The novel warns us that, at their worst, religions can be used to suppress the development of science and society. And yet, Sam as Buddha is mankind’s great defender, ultimately protecting us from the Christian tendency to convert by force and follow blindly (as represented by the zombies commanded by the evil Christian priest Nirriti) and the jealous anger of the Hindu priests and gods. Though he denies he really was the Buddha as he debates which religion is correct with a demon Rakasha who can see into the true nature of a being, Zelazny leaves the question open for us to decide. The Rakasha asks Maitreya, Sam:
“ ‘Which one is the right way?’
‘Huh? You’re asking me that? How should I know?’

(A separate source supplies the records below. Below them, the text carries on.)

-- ==== Sys2Proof/Syntax.lean ====
section
/-! DEFINITION. The syntax of the machine: one constructor per row of spec/opcode_table.json, in the order of the table.

Rows 0 to 210 are the S operations (02_encoding.md R60), row 211 is the issue of an encoding that is no instruction (R63), rows 212
to 277 are the V operations (R62). An instruction row stands for what a bundle that carries it does when it issues. The rows
after them are the events of the other agents; an event names the tile, home, message or record that it is about. -/
namespace Sys2Proof
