/-! Messages (R271) and the sending side of the spire link (R313, R329, R330, R332, R333). -/
/-- Arithmetic cycles of one microsecond: half as many in reduced service, when the clocks run at half rate (R15, R449). -/
def State.usCycles (s : State) : Nat := if s.service = .full then Config.cyclesPerUs else Config.cyclesPerUs / 2
/-- The number of an agent as another package names it, and the agent of a number; an agent that this package itself knows through a peer context
is numbered above all others, so that its answer comes back the way its request went (log 47). -/
def agentNo : Agent → Nat
  | .home h => h
  | .tile x => 32 + x
  | .launch d => 800 + d
  | .host p f => 1000 + 257 * p + f
  | .peer c w => 100000 + c % 65536 + 65536 * w
def agentOfNo (n : Nat) : Agent :=
  if n < 32 then .home n
  else if n < 800 then .tile (n - 32)
  else if n < 1000 then .launch (n - 800)
  else if n < 100000 then .host ((n - 1000) / 257) ((n - 1000) % 257)
  else .peer ((n - 100000) % 65536) ((n - 100000) / 65536)
def agentDie : Agent → Nat
  | .tile x => dieOf x
  | .home h => h / 8 % 4
  | .launch d => d
  | .host p _ => if p = 0 then 0 else 3
  | .peer _ _ => 0
/-- Bytes of payload that a message carries. -/
def tupleBytes (t : Tuple) : List Byte :=
  match t.pay with
  | .inline bs | .pool bs => bs
  | _ => []
def bodyBytes : Body → List Byte
  | .put _ t | .reenter t _ _ => tupleBytes t
  | .accAdd _ _ _ bs => bs
  | .deliver d => d.bytes
  | .remoteCopy _ c => c.bytes
  | .remoteData _ bs _ _ _ => bs
  | .splitEntry e | .moveEntry e => match e.cell with
    | .tuple (.inline bs) | .tuple (.pool bs) => bs
    | _ => []
  | _ => []
/-- The transport type of a message (R329). -/
def bodyType : Body → SpireType
  | .remoteData _ bs _ _ _ => if bs.isEmpty then .reply else .data
  | .remoteCopy _ c => if c.bytes.isEmpty then .request else .data
  | .reply _ _ _ _ | .rangeReply _ _ _ _ _ | .ctrReply _ _ _ | .deliver _ | .splitAnswer _ | .splitAck | .splitMap _ | .splitDone _ _ _ _ => .reply
  | _ => .request
/-- Whole blocks of a data message's packet (R332): its format's block, else one byte. -/
def bodyBlock : Body → Nat
  | .remoteCopy _ c => c.block
  | .remoteData _ _ b _ _ => b
  | _ => 1
def peerWord (p : Peer) (i : Nat) : W64 := p.words[i]?.getD 0
def peerValid (p : Peer) : Bool := (peerWord p 0).getLsbD 0
def peerField (p : Peer) (lo n : Nat) : Nat := (peerWord p 0).toNat / 2 ^ lo % 2 ^ n
/-- The spire port of a context, its tenant here, the peer's tenant number, the peer's package (R411). -/
def peerPort (p : Peer) : Nat := peerField p 16 3
def peerTenant (p : Peer) : Nat := peerField p 32 8
def peerTheirs (p : Peer) : Nat := peerField p 40 8
def peerPkg (p : Peer) : Nat := peerField p 48 16
def State.spirePort (s : State) (p : Nat) : SpirePort := s.spire[p]?.getD {}
def State.setSpirePort (s : State) (p : Nat) (v : SpirePort) : State := { s with spire := s.spire.setIfInBounds p v }
/-! The wire format (R328, R329). -/
/-- A number's bytes, big-endian. -/
def beBytes (n v : Nat) : List Byte := (bytesOfNat n v).reverse
def natOfBe (bs : List Byte) : Nat := natOfBytes bs.reverse
def spireTypeNo : SpireType → Nat
  | .request => 0
  | .reply => 1
  | .data => 2
  | .ack => 3
  | .other => 15
def spireTypeOf (n : Nat) : SpireType := if n = 0 then .request else if n = 1 then .reply else if n = 2 then .data else if n = 3 then .ack else .other
/-- The 32 bytes of a transport header, its reserved bits as the packet has them: zero in a packet that this package sends. -/
def spireHeader (k : SpirePacket) : List Byte :=
  beBytes 8 (k.ver % 16 * 2 ^ 60 + spireTypeNo k.type * 2 ^ 56 + k.spare.toNat / 2 ^ 48 * 2 ^ 32 + k.psn % 2 ^ 32) ++ beBytes 8 (k.rctx % 2 ^ 16 * 2 ^ 48 + k.sctx % 2 ^ 16 * 2 ^ 32 + k.msn % 2 ^ 32) ++
  beBytes 8 (k.off % 2 ^ 32 * 2 ^ 32 + k.mlen % 2 ^ 32) ++ beBytes 8 (k.plen % 2 ^ 16 * 2 ^ 48 + k.spare.toNat % 2 ^ 48)
/-- The UDP payload: the header, then an ack's 256 bits as one big-endian number, or the packet's bytes. -/
def spireWire (k : SpirePacket) : List Byte := spireHeader k ++ (if k.type = .ack then beBytes 32 k.acks.toNat else k.data)
/-- The packet whose UDP payload is `bs`, in a frame, as part of a message. -/
def spireOfBytes (bs : List Byte) (bad : Bool) (body : Option Msg) (net : SpireNet) : SpirePacket :=
  let w := fun (i : Nat) => natOfBe ((bs.drop (8 * i)).take 8)
  let ty := spireTypeOf (w 0 / 2 ^ 56 % 16)
  ⟨w 0 / 2 ^ 60 % 16, ty, w 0 % 2 ^ 32, w 1 / 2 ^ 48 % 2 ^ 16, w 1 / 2 ^ 32 % 2 ^ 16, w 1 % 2 ^ 32, w 2 / 2 ^ 32 % 2 ^ 32, w 2 % 2 ^ 32, w 3 / 2 ^ 48 % 2 ^ 16,
    if ty = .ack then BitVec.ofNat 256 (natOfBe ((bs.drop 32).take 32)) else 0, bad, if ty = .ack then [] else bs.drop 32, body, net,
    BitVec.ofNat 72 (w 0 / 2 ^ 32 % 2 ^ 24 * 2 ^ 48 + w 3 % 2 ^ 48)⟩
/-- The UDP checksum of a payload in a frame: the ones' complement of the ones' complement sum over the IPv6 pseudo-header, the UDP header and the
payload (R328; the sum itself is that of the UDP and IPv6 standards, log 46). -/
def udpChecksum (n : SpireNet) (pay : List Byte) : Nat :=
  let len := pay.length + 8
  let bs := beBytes 16 n.srcIp.toNat ++ beBytes 16 n.dstIp.toNat ++ beBytes 4 len ++ beBytes 4 17 ++ beBytes 2 n.srcPort ++ beBytes 2 n.dstPort ++ beBytes 2 len ++ pay
  let sum := ((List.range ((bs.length + 1) / 2)).map fun i => (bs.getD (2 * i) 0).toNat * 256 + (bs.getD (2 * i + 1) 0).toNat).sum
  let r := 0xFFFF - (if sum = 0 then 0 else (sum - 1) % 0xFFFF + 1)
  if r = 0 then 0xFFFF else r
/-- An IPv6 address from two words of a record that holds its bytes in network order (R411, R440). -/
def ipv6Of (a b : W64) : BitVec 128 := BitVec.ofNat 128 (natOfBe (bytesOfNat 8 a.toNat ++ bytesOfNat 8 b.toNat))
/-- Puts a packet of a context into the frame that its port's configuration and the peer's record give (R328, R411, R440). -/
def State.frame (s : State) (p : Peer) (k : SpirePacket) : SpirePacket :=
  let v := s.spirePort (peerPort p)
  let n : SpireNet := { dstMac := (peerWord p 1).truncate 48, srcMac := v.mac, vlan := if v.opts.getLsbD 12 then some (v.opts.toNat % 4096) else none
                        dscp := v.opts.toNat / 2 ^ 32 % 64, srcIp := v.ipv6, dstIp := ipv6Of (peerWord p 2) (peerWord p 3), srcPort := Config.udpSource (peerPort p), dstPort := v.udp.toNat }
  { k with net := { n with sum := udpChecksum n (spireWire k) } }
/-- Puts a packet on the wire; nothing leaves a port whose link is down, and in the fatal state the ports stop sending (R451). -/
def State.wire (s : State) (port : Nat) (p : SpirePacket) : State :=
  let v := s.spirePort port
  if v.up ∧ s.service ≠ .fatal then s.setSpirePort port { v with out := v.out ++ [p] } else s
/-- Timer of a packet that has expired `n` times: 10 µs, doubling up to 1.28 ms (R333). -/
def retxCycles (n us : Nat) : Nat := min (10 * 2 ^ n) 1280 * us
/-- The die that pays for a packet's bytes: that of the agent whose message it carries, else its port's (R416). -/
def packetDie (p : Peer) (k : SpirePacket) : Nat := match k.body with
  | some m => agentDie m.src
  | none => peerPort p / 2
/-- Half picojoules of a packet: 50 pJ for each byte sent (R417). -/
def packetCost (k : SpirePacket) : Nat := 100 * (spireWire k).length
/-- A use of a context: it is now the one used last (R330). -/
def State.usePeer (s : State) (c : Nat) : State := s.bump.setPeer c { s.peer c with used := s.nextId }
/-- Sends again the packets of the window that are due again and that the reserve covers, under a new timer (R333, R416, R417). -/
def State.spireAgain (s : State) (c : Nat) : State :=
  ((s.peer c).window.filter Unacked.again).foldl (fun s u =>
    let p := s.peer c
    if !s.covers (packetDie p u.pkt) (packetCost u.pkt) then s
    else
      let due := (s.die (peerPort p / 2)).cycle.toNat + retxCycles u.expiries s.usCycles
      let sent := p.window.map fun (v : Unacked) => if v.pkt.psn = u.pkt.psn then { v with due := due, again := false } else v
      ((s.debit (packetDie p u.pkt) (packetCost u.pkt)).setPeer c { p with window := sent }).wire (peerPort p) u.pkt) s
/-- Sends the packets that the window of 256 admits and the reserve covers, in order (R333, R416). -/
def State.spireGo (s : State) (c : Nat) : Nat → State
  | 0 => s
  | f + 1 =>
    let p := s.peer c
    match p.txq with
    | [] => s
    | k :: rest =>
      if p.window.length ≥ 256 || !s.covers (packetDie p k) (packetCost k) then s
      else
        let due := (s.die (peerPort p / 2)).cycle.toNat + retxCycles 0 s.usCycles
        let s := (s.debit (packetDie p k) (packetCost k)).setPeer c { p with txq := rest, window := p.window ++ [⟨k, 0, due, false⟩] }
        ((s.usePeer c).wire (peerPort p) k).spireGo c f
/-- Sends what may leave on a context that is on chip. -/
def State.spireFlush (s : State) (c : Nat) : State := if (s.peer c).cached then (s.spireAgain c).spireGo c (s.peer c).txq.length else s
/-- A message that asks for an answer. -/
def bodyAsks : Body → Bool
  | .put _ _ | .get _ _ | .rangeTake _ _ _ | .rangeNew _ _ _ _ | .accNew _ _ _ _ _ _ _ | .accAdd _ _ _ _ | .ctrNew _ _ _ _ _ _ | .ctrAdd _ _ _ | .cancel _ _ | .barReg _ _ _ |
    .remoteCopy _ _ | .split _ => true
  | _ => false
/-- Sends a message on a peer context, split into packets of at most 4,096 payload bytes, each with the message it is part of (R332). The manual
leaves the content of a request or reply message open (log 11). -/
def State.spireSend (s : State) (c : Nat) (m : Msg) : State :=
  let p := s.peer c
  if !peerValid p then s
  else
    let ty := bodyType m.body
    let bytes := bodyBytes m.body
    let ctr := s.freeCtr
    let s := s.draw
    let own := if ty = .data then 0 else Config.spireHeader ctr
    let len := own + bytes.length
    let bytes := if ty = .data then bytes else (List.range own).map (Config.spireByte ctr) ++ bytes
    let step := 4096 / bodyBlock m.body * bodyBlock m.body
    let n := max 1 ((len + step - 1) / step)
    let pkts : List SpirePacket := (List.range n).map fun i =>
      s.frame p ⟨1, ty, (p.psn + i) % 2 ^ 32, Config.theirCtx c, c, p.msn, step * i, len, min step (len - step * i), 0, false,
        (bytes.drop (step * i)).take step, some m, {}, 0⟩
    let asked := if bodyAsks m.body then p.asked ++ [(m.src, m.body, m.via)] else p.asked
    (s.setPeer c { p with psn := (p.psn + n) % 2 ^ 32, msn := (p.msn + 1) % 2 ^ 32, txq := p.txq ++ pkts, asked := asked, failed := false }).spireFlush c
/-- Whether a message notifies a speculation watch. -/
def isNotify : Body → Bool
  | .notify _ _ _ => true
  | _ => false
/-- The notifications by an agent that their tiles have not received: on the networks, or sent to another package whose tile has not acknowledged
them (log 68). -/
def State.notices (s : State) (who : Agent) : List Nat :=
  ((s.net.filter fun m => m.src == who && isNotify m.body).map Msg.id) ++ match who with
    | .home h => (s.home h).notes.map Prod.fst
    | _ => []
/-- A put or take counts as performed only once the notifications that it made have been received: replies and deliveries of a home wait for the
notifications that it sent before them (R339). -/
def State.awaitsNotice (s : State) (m : Msg) : Bool :=
  (match m.body with
    | .reply _ _ _ _ | .deliver _ => true
    | _ => false) && (s.notices m.src).any (· < m.id)
/-- The agents of a combined request, the upper input's first. -/
def combAgents : Comb → List Agent
  | .one a _ _ _ => [a]
  | .two _ u l => combAgents u ++ combAgents l
/-- Each asker of a combined request with its operation. -/
def combOps : Comb → List (Agent × Nat)
  | .one a op _ _ => [(a, op)]
  | .two _ u l => combOps u ++ combOps l
/-- A combined reply whose askers are not all reached by one peer context: a switch of this package splits it first (R273). -/
def mixedReply (c : Nat) : Body → Bool
  | .rangeReply _ _ _ w _ | .ctrReply _ w _ => (combAgents w).any fun a => match a with
    | .peer k _ => k != c
    | _ => true
  | _ => false
/-- The sources and the destinations of a message, the components of a combined request or reply each for itself (R272, R273). A request that a
home has sent on comes from that home too: it keeps the order in which it reached it, whoever asked (R326). -/
def askersOf (m : Msg) : List Agent :=
  match m.body with
  | .rangeTake _ _ w | .ctrAdd _ _ w => combAgents w
  | _ => [m.src]
def srcsOf (m : Msg) : List Agent := m.via.toList ++ askersOf m
def dstsOf (m : Msg) : List Agent :=
  match m.body with
  | .rangeReply _ _ _ w _ | .ctrReply _ w _ => combAgents w
  | _ => [m.dst]
/-- Two messages with a common source and a common destination. -/
def sameWay (a b : Msg) : Bool := (srcsOf a).any (srcsOf b).contains && (dstsOf a).any (dstsOf b).contains
/-- Sends a message for another package on its context; it stays on the networks while it awaits a notification, is still to be split, or follows
one that stays. -/
def State.sendFar (s : State) (m : Msg) : State :=
  match m.dst with
  | .peer c w =>
    if s.awaitsNotice m || mixedReply c m.body || s.net.any fun x => x.id != m.id && sameWay x m then { s with net := s.net ++ [m] }
    else s.spireSend c { m with dst := agentOfNo w, tenant := peerTheirs (s.peer c) }
  | _ => { s with net := s.net ++ [m] }
/-- Messages for other packages that stayed on the networks are tried again, in their order. -/
def State.releaseFar (s : State) : State :=
  let isFar := fun (m : Msg) => match m.dst with
    | .peer _ _ => true
    | _ => false
  let held := s.net.filter isFar
  held.foldl (fun s m => s.sendFar m) { s with net := s.net.filter fun m => !isFar m }
/-- Posts a message under a fresh number: on the package's networks, or on the spire link. -/
def State.post (s : State) (m : Msg) : State :=
  let m := { m with id := s.nextId }
  s.bump.sendFar m
def State.send (s : State) (src dst : Agent) (tenant asid : Nat) (b : Body) : State := s.post ⟨0, src, dst, tenant, asid, 0, 0, false, b, none⟩
/-- A tile's acknowledgement of a notification from another package: that it has received it, or was reset before (R339; log 68). -/
def State.noteBack (s : State) (a : Msg) : State :=
  match a.src, a.body with
  | .peer _ _, .notify _ _ n => s.send a.dst a.src a.tenant a.asid (.notified n)
  | _, _ => s
def State.msg (s : State) (m : Nat) : Option Msg := s.net.find? fun x => x.id == m
def State.dropMsg (s : State) (m : Nat) : State := { s with net := s.net.filter fun x => x.id != m }
def State.modMsg (s : State) (m : Nat) (f : Msg → Msg) : State := { s with net := s.net.map fun x => if x.id == m then f x else x }
/-- Whether a message carries a task packet. -/
def bodyIsPacket : Body → Bool
  | .packet _ _ _ => true
  | _ => false
/-- A message that nothing sent earlier from its source to its destination still precedes (R271). A packet held for a full ready queue
holds back only later packets of its sender (R258, R374). A reply or delivery waits for its operation's notifications (R339). -/
def State.deliverable (s : State) (m : Msg) : Bool :=
  ((s.net.takeWhile fun x => x.id != m.id).all fun x => !(sameWay x m && (bodyIsPacket m.body || !(bodyIsPacket x.body && x.sent == 1)))) && !s.awaitsNotice m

‘Mortals call you Buddha.’
’That is only because they are afflicted with language and ignorance.’
‘No. I have looked upon your flames and name you Lord of Light….Yours was the power to lay a belief upon them. You are what you claimed to be.’ ”
Four-armed and dark-complexioned Yama rides on his bejewelled and caparisoned buffalo. c. 1850. currently at the British Museum.
Despite his denial, in the last battle Sam strives to demystify religion and uses a philosophy of peace to free mankind from oppression by the gods and from the burdens of a harsh existence, much as the real Buddha did. He sides with the common people against abuses by powerful Christians and Hindus about to war against each other.
Here, he negotiates with his great ally, the fellow space traveler who now wields the Aspect and Attributes of the great Hindu god Yama, Lord of Death:
“ ‘So we are in the middle and we have several choices before us. We could not make a deal with Nirriti. Do you think we could make one with Heaven?’ [the retreat of the Hindu gods]
‘No!’ said Yama, slamming his fist upon the table. ‘Which side are you on, Sam?’
‘Acceleration,’ he replied. ‘If it can be procured through negotiation rather than unnecessary bloodshed, so much the better.’ ”
Zelazny's works are considered essential speculative fiction classics, and they represented an important step in the evolution of science fiction and fantasy. Aware of its ancient origins and early 20th Century masters, he skillfully mixed various genres to produce entertaining, trail-blazing, genre-bending fiction.
There is so much out there to read, and until you get your turn in a time loop, you don’t have time to read it all to find the highlights.